Produce an exact copy of the lines from the line containing "Completes 1 (.divu" through the last line of the entries below, and only those lines.

(Beginning of Available records)

-- ==== Sys2Proof/Certificates/Slice0/Obligations.lean ====
section
/-!
DEFINITION. The statements for the provers.
-/

open Sys2Proof Sys2Proof.Machine

/-! ## Scalar instructions (spec 13) -/

/-- R256, Table 13.1: every register form of integer arithmetic and logic completes with F(x, y) mod 2^64 in d, and nothing else
changes; x0 as a destination discards it (R193). The shifts take n = y mod 64. -/
def Obligations.RegisterArithmetic : Prop :=
  ∀ (h : Hdr) (d a b : XReg) (s : State), Ready infoCM h { xr := [a, b], xw := [d] } s →
    let x := xget s a
    let y := xget s b
    let n := y.toNat % 64
    Completes 1 (.add h d a b) s (xset s d (x + y)) ∧
    Completes 1 (.sub h d a b) s (xset s d (x - y)) ∧
    Completes 1 (.mul h d a b) s (xset s d (x * y)) ∧
    Completes 1 (.mulh h d a b) s (xset s d (BitVec.ofInt 64 (x.toInt * y.toInt / 2 ^ 64))) ∧
    Completes 1 (.mulhu h d a b) s (xset s d (BitVec.ofNat 64 (x.toNat * y.toNat / 2 ^ 64))) ∧
    Completes 1 (.and h d a b) s (xset s d (x &&& y)) ∧
    Completes 1 (.or h d a b) s (xset s d (x ||| y)) ∧
    Completes 1 (.xor h d a b) s (xset s d (x ^^^ y)) ∧
    Completes 1 (.andn h d a b) s (xset s d (x &&& ~~~y)) ∧
    Completes 1 (.shl h d a b) s (xset s d (BitVec.ofNat 64 (x.toNat * 2 ^ n))) ∧
    Completes 1 (.shr h d a b) s (xset s d (BitVec.ofNat 64 (x.toNat / 2 ^ n))) ∧
    Completes 1 (.sar h d a b) s (xset s d (BitVec.ofInt 64 (x.toInt / 2 ^ n))) ∧
    Completes 1 (.rotr h d a b) s (xset s d (BitVec.ofNat 64 (x.toNat / 2 ^ n + x.toNat * 2 ^ (64 - n)))) ∧
    Completes 1 (.min h d a b) s (xset s d (if x.toInt ≤ y.toInt then x else y)) ∧
    Completes 1 (.max h d a b) s (xset s d (if x.toInt ≥ y.toInt then x else y)) ∧
    Completes 1 (.minu h d a b) s (xset s d (if x.toNat ≤ y.toNat then x else y)) ∧
    Completes 1 (.maxu h d a b) s (xset s d (if x.toNat ≥ y.toNat then x else y)) ∧
    (∀ c : PReg, Ready infoCM h { xr := [a, b], xw := [d], pr := [c] } s →
      Completes 1 (.sel h d a b c) s (xset s d (if pget s c then x else y))) ∧
    (∀ sc : BitVec 3, Completes 1 (.lea h sc d a b) s (xset s d (x + y * BitVec.ofNat 64 (2 ^ sc.toNat))))

/-- R258: the quotient and the remainder of the four divide instructions, for every pair of operands. -/
def Obligations.DivisionResults : Prop :=
  ∀ (h : Hdr) (d a b : XReg) (s : State), Ready infoCM h { xr := [a, b], xw := [d] } s →
    let x := xget s a
    let y := xget s b
    ∃ q r qu ru : Word,
      Completes 1 (.div h d a b) s (xset s d q) ∧ Completes 1 (.rem h d a b) s (xset s d r) ∧
      Completes 1 (.divu h d a b) s (xset s d qu) ∧ Completes 1 (.remu h d a b) s (xset s d ru) ∧
      (y = 0 → q.toInt = -1 ∧ r = x ∧ qu.toNat = 2 ^ 64 - 1 ∧ ru = x) ∧
      (x.toInt = -2 ^ 63 → y.toInt = -1 → q.toInt = -2 ^ 63 ∧ r = 0) ∧
      (y ≠ 0 → ¬ (x.toInt = -2 ^ 63 ∧ y.toInt = -1) → q.toInt = x.toInt.tdiv y.toInt ∧ r.toInt = x.toInt - y.toInt * q.toInt) ∧
      (y ≠ 0 → qu.toNat = x.toNat / y.toNat ∧ ru.toNat = x.toNat % y.toNat)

(End of Available records)

→ **Result of the task**:
      Completes 1 (.divu h d a b) s (xset s d qu) ∧ Completes 1 (.remu h d a b) s (xset s d ru) ∧
      (y = 0 → q.toInt = -1 ∧ r = x ∧ qu.toNat = 2 ^ 64 - 1 ∧ ru = x) ∧
      (x.toInt = -2 ^ 63 → y.toInt = -1 → q.toInt = -2 ^ 63 ∧ r = 0) ∧
      (y ≠ 0 → ¬ (x.toInt = -2 ^ 63 ∧ y.toInt = -1) → q.toInt = x.toInt.tdiv y.toInt ∧ r.toInt = x.toInt - y.toInt * q.toInt) ∧
      (y ≠ 0 → qu.toNat = x.toNat / y.toNat ∧ ru.toNat = x.toNat % y.toNat)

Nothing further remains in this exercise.